Bias in Student Ratings

For this part, you will write your code in the studentratings.ipynb Python notebook. We will be using data in the student-ratings directory. This includes small-data.txt for testing and full-data.txt for plotting.


You will analyze a historical dataset consisting of nearly 20 years of reviews of college and university professors posted on, a popular review aggregation website. Teacher ratings are a common and impactful facet of life in university – here at BYU, we fill out course reviews at the end of every semester. Student reviews are often used by professors to improve how they are teaching a class. They are also frequently used in promotion and tenure cases, to decide whether a professor is hired or fired.

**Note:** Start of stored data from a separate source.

-- ==== Sys2Proof/Machine/GateCommands.lean ====
section
/-! DEFINITION. The commands of the Gate Timer (chapter 7). -/

namespace Sys2Proof.Machine

/-- GATE_EDGE (R126, R128): the edge is stamped with the time base as it stands when the edge comes. A change of level in either
direction is an edge alike (R126), so the level changed to is of no account. -/
def execGateEdge (dt : Nat) (g : Fin 8) (_level : Bool) (s : State) : Host.Outcome State Fault Refusal :=
  let s := s.advance dt
  .next (s.takeEdge g s.clock.base).settle

/-- QUIET_TIMER_EXPIRY (R129). -/
def execQuietTimerExpiry (dt : Nat) (g : Fin 8) (s : State) : Host.Outcome State Fault Refusal :=
  let s := s.advance dt
  .next (match (tget s.filters g).expiry with
    | some e => (s.advanceToStamp e).goQuiet g
    | none => s)

/-- TRAP_TIMEOUT (R133). -/
def execTrapTimeout (dt : Nat) (t : Fin 4) (s : State) : Host.Outcome State Fault Refusal :=
  let s := s.advance dt
  .next (match (tget s.traps t).state with
    | .timing _ _ _ e => (s.advanceToStamp e).abandonTiming t
    | _ => s)

end Sys2Proof.Machine
end

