/-- The phase and creep count of a move (R142). -/
def phaseBytes : DeckState → List Byte
  | .moving _ (.deadtime _) => u8 0 ++ [0xFF, 0xFF]
  | .moving _ (.ramp ..) => u8 1 ++ [0xFF, 0xFF]
  | .moving _ (.reversal c _) => u8 2 ++ u16 c
  | .moving _ (.creep c _) => u8 3 ++ u16 c
  | _ => [0xFF, 0xFF, 0xFF]

/-- The remaining distance of a move (R142). -/
def State.remBytes (s : State) (m : MoveRec) : List Byte :=
  match s.tables.turntable, s.deck.pos with
  | some t, some x => u16 (t.dist x m.target m.dir)
  | _, _ => [0xFF, 0xFF]

/-- The move under way (R165). Its steps taken have no upper bound (R142), so they go in four bytes (R208), modulo 2 to the 32
(log entry 10). An absent move is sent over its shortest width, that of origin HOST (log entry 31, DESIGN CHOICE). -/
def State.moveBytes (s : State) : List Byte :=
  match s.deck.state.move with
  | some m =>
    originBytes m.origin ++ u8 m.road.val ++ deckEndByte m.side ++ u16 m.target ++ stepDirByte m.dir ++
      u16 m.distance ++ u32 m.steps ++ s.remBytes m ++ phaseBytes s.deck.state
  | none => List.replicate 17 0xFF

/-- The step count and known flag of a homing (R165). -/
def homingBytes : DeckState → List Byte
  | .homing known n _ => u32 n ++ flag known
  | _ => List.replicate 5 0xFF

/-- A fault cause (R140). -/
def faultByte : FaultCause → List Byte
  | .boltOutTimeout => u8 0
  | .boltInTimeout => u8 1
  | .indexError => u8 2
  | .indexNotFound => u8 3

/-- A move's outcome with its origin (R140). -/
def outcomeBytes (x : TurnOutcome × TurnOrigin) : List Byte :=
  (match x.1 with
    | .aligned => u8 0
    | .stopped => u8 1
    | .fault => u8 2) ++ originBytes x.2

/-- The last correction: a presence byte, then e in two's complement (R208). -/
def correctionBytes : Option Int → List Byte
  | some e => u8 1 ++ u16 (e % 65536).toNat
  | none => u8 0

/-- TURNTABLE (R165): the contacts bolt-out then bolt-in, the relays NORMAL then REVERSE. An absent last outcome is sent over its
shortest width (log entry 31, DESIGN CHOICE). -/
def State.turntableFields (s : State) : List Byte :=
  let d := s.deck
  let fault := match d.state with
    | .faulted c => some c
    | _ => none
  deckStateByte d.state ++ maybe 2 u16 d.pos ++
    maybe 2 (fun a : DeckReq => u8 a.road.val ++ deckEndByte a.side) d.align ++ flag d.locked ++
    maybe 1 stepDirByte d.lastDir ++ s.moveBytes ++ homingBytes d.state ++ maybe 2 outcomeBytes d.lastOutcome ++
    maybe 1 faultByte fault ++ u8 d.corrections.toNat ++ correctionBytes d.lastCorrection ++ flag d.boltOut ++
    flag d.boltIn ++ flag (d.relay == .normal) ++ flag (d.relay == .reverse)

/-- A module's type (R9). -/
def moduleTypeByte : ModuleType → List Byte
  | .lamp => u8 0
  | .keys => u8 1
  | .mimic => u8 2
  | .text => u8 3

/-- The classes in whose pending lists a module stands (R187). -/
def State.classesOf (s : State) (m : Fin 24) : List Nat :=
  ([s.bus.safety, s.bus.prove, s.bus.keys, s.bus.mimic, s.bus.text].zipIdx.filter fun x => x.1.contains m).map (·.2)

/-- MODULE (R187). -/
def State.moduleFields (s : State) (m : Fin 24) : List Byte :=
  let r := tget s.modules m
  maybe 2 (fun d : ModuleDef => u8 d.address ++ moduleTypeByte d.type) (s.moduleDef m) ++
    (match r.state with
      | .unknown => u8 0
      | .online => u8 1
      | .offline => u8 2) ++ u8 r.consecutive ++ u8 r.total.toNat ++
    (match r.cause with
      | some .noAck => u8 0
      | some .stretch => u8 1
      | some .stuck => u8 2
      | some .mismatch => u8 3
      | none => u8 0xFF) ++ counted u8 (s.classesOf m)

/-- A refusal reason's code (R205). -/
def Reason.code : Reason → Nat
  | .unknownKind => 1
  | .badLength => 2
  | .badValue => 3
  | .wrongMode => 4
  | .notDefined => 5
  | .tableFull => 6
  | .duplicate => 7
  | .busy => 8
  | .locked => 9
  | .occupied => 10
  | .queueFull => 11
  | .notEligible => 12
  | .notHomed => 13
  | .invalidLayout => 14

/-- A wait kind (R188). -/
def waitByte : WaitKind → List Byte
  | .none => u8 0
  | .route => u8 1
  | .turntable => u8 2
  | .cue => u8 3
  | .pause => u8 4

However, teaching evaluations are not an objective source of truth about the quality of a professor’s teaching. Recent research has shown that teaching evaluations often demonstrate harmful biases, including gender bias. The bias in teaching evaluations is a problem because the scores are often used in decisions about who to hire, fire, tenure, and promote. Your goal is to build a piece of software that helps you investigate and reason about how humans use language in gendered (and potentially biased) ways.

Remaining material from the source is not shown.